3. Training and Scalability

Each layer is trained independently using the Expectation-Maximization (EM) algorithm. In the E-step, the responsibilities

$$\gamma_{u i l a j} = P(Q_u=i, L_u=l, S_u=a, q_v=j \mid y_u, \hat{q}_{Ne(u)})$$

are computed for all latent variables, and in the M-step, parameters for multinomial distributions are updated. This layer-wise EM paradigm ensures no loopy inference is required within layers. The per-layer computational complexity for a graph $g$ is

$\mathcal{O}(|V_g|\,|L^{-1}(l)|\,A\,C^2)$

where $|V_g|$ is the number of vertices, $|L^{-1}(l)|$ the number of lower layers, $A$ the edge label classes, and $C$ the hidden state count. Because $|L^{-1}(l)|$ and $C$ are typically small (tens), this yields high efficiency, with scalability linear in the number of vertices and small dependence on model parameters (Bacciu et al., 2018).

4. Graph Fingerprints and Downstream Use

Upon completion of layer-wise training, the CGMM infers hard hidden-state assignments for each vertex at each layer. These assignments are aggregated to construct a fixed-size graph fingerprint:

$$\mathbf{z}(\mathbf{g}) = \bigl[ \#\{u: q_u^{(1)} = 1\}, \dots, \#\{u: q_u^{(L)} = C\} \bigr] \in \mathbb{R}^{L \cdot C}$$

This vector summarization enables the application of standard discriminative learners, such as SVMs with RBF or string kernels, to predict graph labels or perform regression (Bacciu et al., 2018).

5. Theoretical Properties and Expressiveness

CGMM is stationary in that a single shared parameter set is used across vertices of all input graphs. Its construction guarantees cycle-free inference, given the strict dependence on frozen previous-layer statistics. The depth $L$ of the model mediates the expressivity: an $L$-layer model captures up to $L$-hop contextual dependencies, and in the large-$L$ regime, CGMM can distinguish patterns in the same regime as $L$-layer message-passing GNNs, but within a generative modeling formalism. Training and inference both admit linear complexity in dataset size, controlled by small constants determined by $C$, $A$, and $L$ (Bacciu et al., 2018).

6. Empirical Results

Benchmark evaluations demonstrate CGMM's efficacy for both tree and general graph classification tasks:

• On the INEX2005 tree classification benchmark, a 4-layer CGMM with $C \in \{20,40\}$ achieved approximately 96.7% test accuracy, compared to 97.0% for the PT-kernel.
• On MUTAG, CPDB, and AIDS graph benchmarks, CGMM (depth up to 8, $C \in \{20,40\}$, with/without pooling) matched or outperformed prior models: 81.0% accuracy on CPDB, 84.2% on AIDS, and 91.2% on MUTAG.
• Depth ablation studies found performance improves through layers 3–5, then saturates or slightly drops for very large $L$, indicating saturated contextual propagation and possible overfitting (Bacciu et al., 2018).

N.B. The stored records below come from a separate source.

-- ==== Sys2Proof/Machine/Core.lean ====
section
/-! DEFINITION. The machine as the host's interface takes it. -/

def Sys2Proof.core : Host.Core :=
  { State := Sys2Proof.Machine.State
    Fault := Sys2Proof.Machine.Fault
    Refusal := Sys2Proof.Machine.Refusal
    step := Sys2Proof.Machine.step
    reset := Sys2Proof.Machine.State.reset }
end

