/-! ## Share combiner -/

/-- R220: the combination is the exclusive-or at every index, for every number of shares, and one share is returned
itself; `SHXOR` answers it. -/
def Obligations.ShxorResult : Prop :=
  (∀ shares : List Bytes, 1 ≤ shares.length → (∀ x ∈ shares, x.length = 32) →
    (combineShares shares).length = 32 ∧
      (∀ i < 32, (combineShares shares).getD i 0#8 = (shares.map (fun x => x.getD i 0#8)).foldr (· ^^^ ·) 0#8) ∧
      ∀ a, shares = [a] → combineShares shares = a) ∧
  (∀ (shares : List Bytes) (s : State), s.fcause = 0x00#8 → 1 ≤ shares.length → shares.length ≤ 8 →
    (∀ x ∈ shares, x.length = 32) → exec (.shxor shares) s = .next (s.respond 0x00#8 (combineShares shares)))

/-- R222: the order of the shares does not matter, shares combine in stages, a share cancels itself and zeros change
nothing. -/
def Obligations.ShxorLaws : Prop :=
  (∀ (shares shares' : List Bytes) (s : State), s.fcause = 0x00#8 → 1 ≤ shares.length → shares.length ≤ 8 →
    (∀ x ∈ shares, x.length = 32) → shares.Perm shares' →
      ∃ out : Bytes, exec (.shxor shares) s = .next (s.respond 0x00#8 out) ∧
        exec (.shxor shares') s = .next (s.respond 0x00#8 out)) ∧
  (∀ (first more : List Bytes) (s s' : State), s.fcause = 0x00#8 → s'.fcause = 0x00#8 → 1 ≤ first.length →
    first.length + more.length ≤ 8 → (∀ x ∈ first ++ more, x.length = 32) →
      ∃ part out : Bytes, exec (.shxor first) s = .next (s.respond 0x00#8 part) ∧
        exec (.shxor (part :: more)) s' = .next (s'.respond 0x00#8 out) ∧
        exec (.shxor (first ++ more)) s' = .next (s'.respond 0x00#8 out)) ∧
  (∀ (a : Bytes) (s : State), s.fcause = 0x00#8 → a.length = 32 →
    exec (.shxor [a, a]) s = .next (s.respond 0x00#8 (List.replicate 32 0#8)) ∧
    exec (.shxor [a, List.replicate 32 0#8]) s = .next (s.respond 0x00#8 a))

/-! ## Every configuration -/

/-- R29: the configuration is a parameter of the step. The machine is the instance with `config`; every instance decodes
and executes under its own configuration and answers each command once, and a reset does not depend on it. -/
def Obligations.ConfigurationIsAStepParameter : Prop :=
  (∀ s : State, step s = stepWith config s) ∧
  (∀ (i : Instr) (s : State), exec i s = execWith config i s) ∧
  ∀ c : Config,
    (∀ (s : State) (f : Bytes) (rest : List HostEvent) (i : Instr), s.fcause = 0x00#8 → s.inbox = .frame f :: rest →
      decodeWith c f = .ok i → stepWith c s = execWith c i { s with inbox := rest }) ∧
    (∀ (s : State) (rest : List HostEvent), s.inbox = .reset :: rest →
      stepWith c s = .next { fcause := 0x00#8, inbox := rest, responses := s.responses }) ∧
    ∀ (i : Instr) (s : State), s.fcause = 0x00#8 →
      ∃ (t : State) (r : Response), execWith c i s = .next t ∧ t.inbox = s.inbox ∧ t.responses = s.responses ++ [r]

/-- R69 and R249 under every configuration: an operand over its capacity, and a result over its capacity, is answered
`ERR_CAPACITY`; with all three capacities unbounded no command answers it. -/
def Obligations.CapacityOfEveryConfig : Prop :=
  ∀ (c : Config) (s : State), s.fcause = 0x00#8 →
    (∀ (m : Nat) (data : Bytes), c.caps.maxBytes = some m → m < data.length →
      execWith c (.b24enc data) s = .next (s.respond 0x06#8 []) ∧
      execWith c (.nsmul data) s = .next (s.respond 0x06#8 []) ∧
      execWith c (.nsdiv data) s = .next (s.respond 0x06#8 [])) ∧
    (∀ (m : Nat) (str : Syms) (pin : Bytes) (explen netid : U16) (count index : Byte), c.caps.maxSyms = some m →
      m < str.length →
      execWith c (.b24dec str) s = .next (s.respond 0x06#8 []) ∧
      execWith c (.b24decl explen str) s = .next (s.respond 0x06#8 []) ∧
      execWith c (.tkdec netid pin str) s = .next (s.respond 0x06#8 []) ∧
      execWith c (.tkdecsh netid count index pin str) s = .next (s.respond 0x06#8 [])) ∧
    (∀ (m : Nat) (str : Syms) (pin secret : Bytes) (netid : U16) (count index : Byte), c.caps.maxPin = some m →
      m < pin.length →
      (secret.length = 32 → execWith c (.tkenc netid pin secret) s = .next (s.respond 0x06#8 [])) ∧
      execWith c (.tkdec netid pin str) s = .next (s.respond 0x06#8 []) ∧
      execWith c (.tkdecsh netid count index pin str) s = .next (s.respond 0x06#8 [])) ∧
    (∀ (m : Nat) (data : Bytes), c.caps.maxSyms = some m → m < (b24encode c.params.alphabet data).length →
      execWith c (.b24enc data) s = .next (s.respond 0x06#8 [])) ∧
    (∀ (m : Nat) (str : Syms) (explen : U16) (r : Bytes), c.caps.maxBytes = some m → m < r.length →
      (b24decode c.params.alphabet str none = .ok r → execWith c (.b24dec str) s = .next (s.respond 0x06#8 [])) ∧
      (b24decode c.params.alphabet str (some explen.toNat) = .ok r →
        execWith c (.b24decl explen str) s = .next (s.respond 0x06#8 []))) ∧
    (c.caps.maxBytes = none → c.caps.maxSyms = none → c.caps.maxPin = none →
      ∀ (i : Instr) (t : State) (r : Response), execWith c i s = .next t → t.responses = s.responses ++ [r] →
        r.status ≠ 0x06#8)

/-- R197 in commands, under every configuration with `plen <= MAXPIN` and `MAXSYMS >= 64`. -/
def Obligations.TransportRoundTripEveryConfig : Prop :=
  ∀ (c : Config) (netid : U16) (pin secret : Bytes) (s s' : State), s.fcause = 0x00#8 → s'.fcause = 0x00#8 →
    secret.length = 32 → (∀ m, c.caps.maxPin = some m → pin.length ≤ m) → (∀ m, c.caps.maxSyms = some m → 64 ≤ m) →
      ∃ str : Syms, execWith c (.tkenc netid pin secret) s = .next (s.respond 0x00#8 str) ∧
        execWith c (.tkdec netid pin str) s' = .next (s'.respond 0x00#8 secret)
end

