-- ==== Sys2Proof/Tests/Slice0.lean ====
section
/-! SUPPORT. Checks of the model: ill-formed commands, words written out from spec/30_encoding.md R72, the vectors of
spec/95_test_vectors.md (named V, K, F, P there), and for every statement with hypotheses a concrete input that meets
them. -/

namespace Sys2Proof.Tests
open Sys2Proof.Machine

/-- A run of `n` zero bytes. -/
def run (n : Nat) : Bytes := List.replicate n 0#8

theorem length_run (n : Nat) : (run n).length = n := by simp [run]

/-! ## Ill-formed commands are refused by each check of WellFormed -/

theorem test_wf_b24enc_run : Instr.wellFormed (.b24enc (run 65536)) = false := by
  simp [Instr.wellFormedWith, fitsU16, length_run]
theorem test_wf_b24dec_run : Instr.wellFormed (.b24dec (run 65536)) = false := by
  simp [Instr.wellFormedWith, fitsU16, length_run]
theorem test_wf_b24decl_run : Instr.wellFormed (.b24decl 0#16 (run 65536)) = false := by
  simp [Instr.wellFormedWith, fitsU16, length_run]
theorem test_wf_nsmul_run : Instr.wellFormed (.nsmul (run 65536)) = false := by
  simp [Instr.wellFormedWith, fitsU16, length_run]
theorem test_wf_nsdiv_run : Instr.wellFormed (.nsdiv (run 65536)) = false := by
  simp [Instr.wellFormedWith, fitsU16, length_run]
theorem test_wf_cksum_secret : Instr.wellFormed (.cksum 0#16 (List.replicate 31 0#8)) = false := by decide
theorem test_wf_ckvfy_secret : Instr.wellFormed (.ckvfy 0#16 (List.replicate 33 0#8) [0#8, 0#8, 0#8]) = false := by decide
theorem test_wf_ckvfy_embedded : Instr.wellFormed (.ckvfy 0#16 fixtureSecret [0#8, 0#8]) = false := by decide
theorem test_wf_tkenc_pin : Instr.wellFormed (.tkenc 0#16 (run 65536) []) = false := by
  simp [Instr.wellFormedWith, fitsU16, length_run]
theorem test_wf_tkenc_secret : Instr.wellFormed (.tkenc 0#16 [] (run 65536)) = false := by
  simp [Instr.wellFormedWith, fitsU16, length_run]
theorem test_wf_tkdec_pin : Instr.wellFormed (.tkdec 0#16 (run 65536) []) = false := by
  simp [Instr.wellFormedWith, fitsU16, length_run]
theorem test_wf_tkdec_str : Instr.wellFormed (.tkdec 0#16 [] (run 65536)) = false := by
  simp [Instr.wellFormedWith, fitsU16, length_run]
theorem test_wf_tkdecsh_pin : Instr.wellFormed (.tkdecsh 0#16 1#8 0#8 (run 65536) []) = false := by
  simp [Instr.wellFormedWith, fitsU16, length_run]
theorem test_wf_tkdecsh_str : Instr.wellFormed (.tkdecsh 0#16 1#8 0#8 [] (run 65536)) = false := by
  simp [Instr.wellFormedWith, fitsU16, length_run]
theorem test_wf_shxor_none : Instr.wellFormed (.shxor []) = false := by decide
theorem test_wf_shxor_nine : Instr.wellFormed (.shxor (List.replicate 9 fixtureSecret)) = false := by decide
theorem test_wf_shxor_short : Instr.wellFormed (.shxor [fixtureSecret, List.replicate 31 0#8]) = false := by decide
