-- ==== Sys2Proof/Machine/Regs.lean ====
section
/-! DEFINITION. The register catalogue of the block, written from the register headings of the spec's chapters:
for every register a key function `R.<NAME>` (page and offset, R29) and for every field that is not `spare`
an accessor `R.<NAME>_<field>` (its key, lowest bit and width). Index arguments come in the order page
instance (cell, die and module, port, slice, controller, link) and then the indices of the offset. -/

namespace Sys2Proof.Machine

/-- A field of a register: the register's key, the field's lowest bit and its width. -/
structure Fld where
  key : Nat
  lo  : Nat
  w   : Nat
  deriving DecidableEq, Repr

/-- The key of the register at an offset of a page (R29): page q begins at q × 0x1_0000. -/
def rk (page off : Nat) : Nat := 0x10000 * page + off

namespace R

/-! Registers of 02_tide.md. -/

/-- TIDE_CTRL (R66). -/
def TIDE_CTRL : Nat := rk (0x1000) (0x0)
def TIDE_CTRL_run : Fld := ⟨TIDE_CTRL, 0, 1⟩
def TIDE_CTRL_role : Fld := ⟨TIDE_CTRL, 1, 2⟩
def TIDE_CTRL_policy : Fld := ⟨TIDE_CTRL, 3, 1⟩

/-- TIDE_STATUS (R66). -/
def TIDE_STATUS : Nat := rk (0x1000) (0x8)
def TIDE_STATUS_state : Fld := ⟨TIDE_STATUS, 0, 2⟩
def TIDE_STATUS_apply_armed : Fld := ⟨TIDE_STATUS, 2, 1⟩
def TIDE_STATUS_hold : Fld := ⟨TIDE_STATUS, 3, 1⟩
def TIDE_STATUS_halt_cause : Fld := ⟨TIDE_STATUS, 8, 8⟩
def TIDE_STATUS_cfg_status : Fld := ⟨TIDE_STATUS, 16, 8⟩
def TIDE_STATUS_missed_announces : Fld := ⟨TIDE_STATUS, 24, 8⟩

/-- TIDE_PERIOD (R66). -/
def TIDE_PERIOD : Nat := rk (0x1000) (0x10)
def TIDE_PERIOD_period_us : Fld := ⟨TIDE_PERIOD, 0, 16⟩
def TIDE_PERIOD_slack_us : Fld := ⟨TIDE_PERIOD, 16, 16⟩
def TIDE_PERIOD_cutoff_us : Fld := ⟨TIDE_PERIOD, 32, 16⟩

/-- TIDE_POLICY (R66). -/
def TIDE_POLICY : Nat := rk (0x1000) (0x18)
def TIDE_POLICY_stretch_max_us : Fld := ⟨TIDE_POLICY, 0, 16⟩
def TIDE_POLICY_shed_pct : Fld := ⟨TIDE_POLICY, 16, 7⟩

/-- TIDE_EDGE_NUM (R66). -/
def TIDE_EDGE_NUM : Nat := rk (0x1000) (0x20)
def TIDE_EDGE_NUM_edge : Fld := ⟨TIDE_EDGE_NUM, 0, 64⟩

/-- TIDE_EDGE_TIME (R66). -/
def TIDE_EDGE_TIME : Nat := rk (0x1000) (0x28)
def TIDE_EDGE_TIME_edge_ns : Fld := ⟨TIDE_EDGE_TIME, 0, 64⟩

/-- TIDE_NEXT_EDGE (R66). -/
def TIDE_NEXT_EDGE : Nat := rk (0x1000) (0x30)
def TIDE_NEXT_EDGE_next_ns : Fld := ⟨TIDE_NEXT_EDGE, 0, 64⟩

/-- TIDE_TIME (R66). -/
def TIDE_TIME : Nat := rk (0x1000) (0x38)
def TIDE_TIME_time_ns : Fld := ⟨TIDE_TIME, 0, 64⟩

/-- TIDE_COUNTS (R66). -/
def TIDE_COUNTS : Nat := rk (0x1000) (0x40)
def TIDE_COUNTS_overruns : Fld := ⟨TIDE_COUNTS, 0, 16⟩
def TIDE_COUNTS_stretches : Fld := ⟨TIDE_COUNTS, 16, 16⟩
def TIDE_COUNTS_sheds : Fld := ⟨TIDE_COUNTS, 32, 16⟩
def TIDE_COUNTS_holds : Fld := ⟨TIDE_COUNTS, 48, 16⟩

/-- TIDE_LAST_OVERRUN (R66). -/
def TIDE_LAST_OVERRUN : Nat := rk (0x1000) (0x48)
def TIDE_LAST_OVERRUN_district : Fld := ⟨TIDE_LAST_OVERRUN, 0, 7⟩
def TIDE_LAST_OVERRUN_lateness_us : Fld := ⟨TIDE_LAST_OVERRUN, 8, 24⟩
def TIDE_LAST_OVERRUN_edge_low : Fld := ⟨TIDE_LAST_OVERRUN, 32, 32⟩

/-- TIDE_SYNC (R66). -/
def TIDE_SYNC : Nat := rk (0x1000) (0x50)
def TIDE_SYNC_offset_ns : Fld := ⟨TIDE_SYNC, 0, 32⟩
def TIDE_SYNC_rtt_ns : Fld := ⟨TIDE_SYNC, 32, 16⟩

/-- TIDE_DONE_LO (R66). -/
def TIDE_DONE_LO : Nat := rk (0x1000) (0x60)
def TIDE_DONE_LO_done : Fld := ⟨TIDE_DONE_LO, 0, 64⟩

/-- TIDE_DONE_HI (R66). -/
def TIDE_DONE_HI : Nat := rk (0x1000) (0x68)
def TIDE_DONE_HI_done : Fld := ⟨TIDE_DONE_HI, 0, 64⟩

/-- TIDE_ACTIVE_LO (R66). -/
def TIDE_ACTIVE_LO : Nat := rk (0x1000) (0x70)
def TIDE_ACTIVE_LO_active : Fld := ⟨TIDE_ACTIVE_LO, 0, 64⟩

7. Contextual Graph Markov Models in Structure Learning

Contextual Markov Networks (CMNs), a related framework, generalize Markov networks by encoding context-specific independences (CSIs), where pairwise dependencies can be switched off in certain neighbor-assignment contexts. CMNs are formally represented as $(G, \mathcal{C})$—a graph and a set of edge-contexts.

Structure learning in CMNs leverages marginal pseudo-likelihood (MPL) scoring, supporting efficient model selection without the chordality assumption. The CMN MPL is a product over context-merged neighborhoods:

$$\boxed{ \mathrm{MPL}(G, \mathcal{C}) = \prod_{t=1}^n \prod_{j=1}^d P(x_{j, t} \mid x_{mb(j), t}, \text{context-class}(j, t)) }$$

with closed-form Dirichlet marginalization. A two-level greedy hill climb algorithm alternates between updating the graph and optimizing local contexts (edge assignments), penalizing overly rich context-sets via a prior parameter $\kappa$. This framework is proven statistically consistent: maximizing MPL recovers the true CMN structure asymptotically. Empirical experiments on synthetic and real-world discrete datasets confirm that CMNs achieve highest likelihood and out-of-sample predictive accuracy, using fewer parameters than stratified graph models and outperforming ordinary Markov networks (Pensar et al., 2021).